■ WORK INSTRUCTION: Of the lines below, copy those that hold the word "memWord".

INFORMATION Block Start

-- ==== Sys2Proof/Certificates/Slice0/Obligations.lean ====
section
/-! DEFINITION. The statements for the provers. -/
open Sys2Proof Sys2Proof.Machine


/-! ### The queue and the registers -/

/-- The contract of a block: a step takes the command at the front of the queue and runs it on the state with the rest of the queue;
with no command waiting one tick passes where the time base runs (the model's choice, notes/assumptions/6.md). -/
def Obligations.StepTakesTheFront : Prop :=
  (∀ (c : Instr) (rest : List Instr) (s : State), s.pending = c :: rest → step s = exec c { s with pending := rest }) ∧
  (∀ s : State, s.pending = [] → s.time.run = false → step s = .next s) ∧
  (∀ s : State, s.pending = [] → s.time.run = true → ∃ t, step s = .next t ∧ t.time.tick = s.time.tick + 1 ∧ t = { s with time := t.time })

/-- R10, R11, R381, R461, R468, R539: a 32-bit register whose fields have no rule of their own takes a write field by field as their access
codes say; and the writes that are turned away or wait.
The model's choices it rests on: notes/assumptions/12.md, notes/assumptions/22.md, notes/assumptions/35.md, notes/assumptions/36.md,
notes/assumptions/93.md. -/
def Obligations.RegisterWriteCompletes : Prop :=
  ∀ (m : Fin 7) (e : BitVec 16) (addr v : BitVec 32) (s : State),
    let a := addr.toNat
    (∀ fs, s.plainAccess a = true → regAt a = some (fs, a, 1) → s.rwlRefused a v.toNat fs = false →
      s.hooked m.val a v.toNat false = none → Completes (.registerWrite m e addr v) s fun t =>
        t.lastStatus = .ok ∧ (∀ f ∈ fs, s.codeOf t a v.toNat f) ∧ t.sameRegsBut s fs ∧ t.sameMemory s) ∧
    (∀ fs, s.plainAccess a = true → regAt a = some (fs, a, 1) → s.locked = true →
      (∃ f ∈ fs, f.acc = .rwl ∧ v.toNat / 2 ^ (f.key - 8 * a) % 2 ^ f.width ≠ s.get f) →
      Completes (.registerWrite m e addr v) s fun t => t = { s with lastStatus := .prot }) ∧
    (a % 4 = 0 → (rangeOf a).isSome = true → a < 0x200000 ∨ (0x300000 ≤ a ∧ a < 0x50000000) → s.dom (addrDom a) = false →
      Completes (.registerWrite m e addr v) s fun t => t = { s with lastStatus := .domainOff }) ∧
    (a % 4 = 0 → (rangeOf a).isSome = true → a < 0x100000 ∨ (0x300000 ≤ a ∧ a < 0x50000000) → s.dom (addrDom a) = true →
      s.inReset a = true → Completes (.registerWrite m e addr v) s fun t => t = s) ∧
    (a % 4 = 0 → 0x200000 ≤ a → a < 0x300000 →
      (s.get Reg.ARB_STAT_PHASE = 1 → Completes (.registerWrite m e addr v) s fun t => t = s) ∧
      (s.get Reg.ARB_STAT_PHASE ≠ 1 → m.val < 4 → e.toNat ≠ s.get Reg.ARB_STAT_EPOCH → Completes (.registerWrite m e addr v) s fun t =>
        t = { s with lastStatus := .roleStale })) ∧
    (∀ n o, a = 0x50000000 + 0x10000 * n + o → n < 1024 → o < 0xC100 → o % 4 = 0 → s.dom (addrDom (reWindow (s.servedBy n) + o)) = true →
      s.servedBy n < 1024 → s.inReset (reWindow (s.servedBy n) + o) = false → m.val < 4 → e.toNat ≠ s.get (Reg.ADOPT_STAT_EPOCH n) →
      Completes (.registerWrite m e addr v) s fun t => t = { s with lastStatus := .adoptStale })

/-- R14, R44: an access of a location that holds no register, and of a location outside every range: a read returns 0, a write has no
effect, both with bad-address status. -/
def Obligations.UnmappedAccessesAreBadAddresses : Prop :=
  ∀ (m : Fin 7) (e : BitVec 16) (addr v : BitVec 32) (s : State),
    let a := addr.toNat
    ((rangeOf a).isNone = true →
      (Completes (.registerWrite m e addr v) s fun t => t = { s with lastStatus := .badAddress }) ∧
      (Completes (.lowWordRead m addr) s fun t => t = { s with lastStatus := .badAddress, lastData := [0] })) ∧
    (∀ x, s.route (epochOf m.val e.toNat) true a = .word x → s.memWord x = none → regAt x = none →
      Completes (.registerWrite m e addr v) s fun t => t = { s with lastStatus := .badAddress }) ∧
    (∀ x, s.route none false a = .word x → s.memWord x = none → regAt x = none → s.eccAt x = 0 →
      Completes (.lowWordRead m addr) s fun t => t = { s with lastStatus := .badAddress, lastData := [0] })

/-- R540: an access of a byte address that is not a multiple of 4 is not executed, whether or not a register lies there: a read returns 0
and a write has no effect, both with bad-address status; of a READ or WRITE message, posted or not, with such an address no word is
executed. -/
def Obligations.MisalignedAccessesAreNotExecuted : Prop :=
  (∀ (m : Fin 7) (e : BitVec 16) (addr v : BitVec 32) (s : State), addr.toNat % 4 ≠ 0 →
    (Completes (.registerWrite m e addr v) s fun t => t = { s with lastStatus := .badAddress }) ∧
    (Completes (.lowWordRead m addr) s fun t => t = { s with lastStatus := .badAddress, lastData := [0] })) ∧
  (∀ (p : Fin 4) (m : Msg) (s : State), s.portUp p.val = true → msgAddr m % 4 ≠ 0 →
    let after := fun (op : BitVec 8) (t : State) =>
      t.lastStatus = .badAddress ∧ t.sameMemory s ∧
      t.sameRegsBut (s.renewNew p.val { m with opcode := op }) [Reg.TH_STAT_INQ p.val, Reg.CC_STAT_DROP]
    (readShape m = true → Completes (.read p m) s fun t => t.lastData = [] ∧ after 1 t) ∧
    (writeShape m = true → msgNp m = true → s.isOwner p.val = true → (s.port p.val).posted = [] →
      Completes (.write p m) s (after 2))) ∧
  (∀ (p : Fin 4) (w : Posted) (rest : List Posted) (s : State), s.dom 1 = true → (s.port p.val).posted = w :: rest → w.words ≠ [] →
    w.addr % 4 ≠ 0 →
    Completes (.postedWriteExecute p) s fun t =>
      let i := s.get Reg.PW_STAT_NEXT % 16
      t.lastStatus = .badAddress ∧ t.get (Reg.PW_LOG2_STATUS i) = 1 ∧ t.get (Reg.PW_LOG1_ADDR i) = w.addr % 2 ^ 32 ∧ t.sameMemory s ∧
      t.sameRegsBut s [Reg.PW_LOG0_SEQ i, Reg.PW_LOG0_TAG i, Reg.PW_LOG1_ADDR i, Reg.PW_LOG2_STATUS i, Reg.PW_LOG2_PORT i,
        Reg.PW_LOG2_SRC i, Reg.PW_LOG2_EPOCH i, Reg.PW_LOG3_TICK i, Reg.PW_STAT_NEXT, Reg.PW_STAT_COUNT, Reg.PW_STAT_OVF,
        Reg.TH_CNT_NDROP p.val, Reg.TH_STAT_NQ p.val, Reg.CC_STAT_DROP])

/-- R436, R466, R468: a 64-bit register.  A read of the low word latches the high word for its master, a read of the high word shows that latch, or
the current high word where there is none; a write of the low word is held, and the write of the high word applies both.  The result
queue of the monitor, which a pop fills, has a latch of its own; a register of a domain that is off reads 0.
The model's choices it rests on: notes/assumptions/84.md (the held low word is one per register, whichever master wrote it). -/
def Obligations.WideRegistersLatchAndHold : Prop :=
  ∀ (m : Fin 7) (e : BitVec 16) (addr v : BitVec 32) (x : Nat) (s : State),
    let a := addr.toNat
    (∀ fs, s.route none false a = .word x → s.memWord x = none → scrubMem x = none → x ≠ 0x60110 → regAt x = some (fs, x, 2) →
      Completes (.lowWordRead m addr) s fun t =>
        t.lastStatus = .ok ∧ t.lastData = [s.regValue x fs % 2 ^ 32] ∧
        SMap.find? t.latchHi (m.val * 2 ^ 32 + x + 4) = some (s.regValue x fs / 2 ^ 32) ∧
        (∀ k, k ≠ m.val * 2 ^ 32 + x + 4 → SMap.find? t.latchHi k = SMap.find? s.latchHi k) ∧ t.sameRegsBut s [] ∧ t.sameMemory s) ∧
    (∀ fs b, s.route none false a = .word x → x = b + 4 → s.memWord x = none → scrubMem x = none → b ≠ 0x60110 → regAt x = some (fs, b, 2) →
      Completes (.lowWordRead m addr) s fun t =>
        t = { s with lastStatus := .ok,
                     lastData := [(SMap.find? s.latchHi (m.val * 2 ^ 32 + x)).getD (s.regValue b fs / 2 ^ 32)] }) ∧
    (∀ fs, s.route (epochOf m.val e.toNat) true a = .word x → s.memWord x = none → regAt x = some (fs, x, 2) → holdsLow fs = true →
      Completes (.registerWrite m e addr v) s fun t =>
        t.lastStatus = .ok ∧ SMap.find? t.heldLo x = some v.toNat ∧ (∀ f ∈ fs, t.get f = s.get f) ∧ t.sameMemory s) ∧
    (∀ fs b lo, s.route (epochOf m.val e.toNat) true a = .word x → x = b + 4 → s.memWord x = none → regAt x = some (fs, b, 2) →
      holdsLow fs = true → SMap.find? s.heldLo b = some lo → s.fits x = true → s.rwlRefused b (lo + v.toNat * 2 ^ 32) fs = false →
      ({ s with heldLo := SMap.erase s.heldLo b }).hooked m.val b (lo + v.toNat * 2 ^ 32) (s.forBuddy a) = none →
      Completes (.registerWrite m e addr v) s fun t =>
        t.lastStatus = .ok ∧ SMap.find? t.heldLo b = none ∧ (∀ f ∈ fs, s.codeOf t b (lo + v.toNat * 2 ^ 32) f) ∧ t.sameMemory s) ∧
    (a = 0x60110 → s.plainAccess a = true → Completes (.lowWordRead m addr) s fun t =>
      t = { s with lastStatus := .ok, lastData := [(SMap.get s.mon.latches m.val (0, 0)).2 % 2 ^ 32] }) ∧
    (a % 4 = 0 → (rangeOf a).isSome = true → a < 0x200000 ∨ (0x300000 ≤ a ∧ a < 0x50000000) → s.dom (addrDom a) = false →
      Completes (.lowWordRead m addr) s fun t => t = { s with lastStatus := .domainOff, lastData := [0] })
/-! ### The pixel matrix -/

INFORMATION Block End

■ RESPONSE:
    (∀ x, s.route (epochOf m.val e.toNat) true a = .word x → s.memWord x = none → regAt x = none →
    (∀ x, s.route none false a = .word x → s.memWord x = none → regAt x = none → s.eccAt x = 0 →
    (∀ fs, s.route none false a = .word x → s.memWord x = none → scrubMem x = none → x ≠ 0x60110 → regAt x = some (fs, x, 2) →
    (∀ fs b, s.route none false a = .word x → x = b + 4 → s.memWord x = none → scrubMem x = none → b ≠ 0x60110 → regAt x = some (fs, b, 2) →
    (∀ fs, s.route (epochOf m.val e.toNat) true a = .word x → s.memWord x = none → regAt x = some (fs, x, 2) → holdsLow fs = true →
    (∀ fs b lo, s.route (epochOf m.val e.toNat) true a = .word x → x = b + 4 → s.memWord x = none → regAt x = some (fs, b, 2) →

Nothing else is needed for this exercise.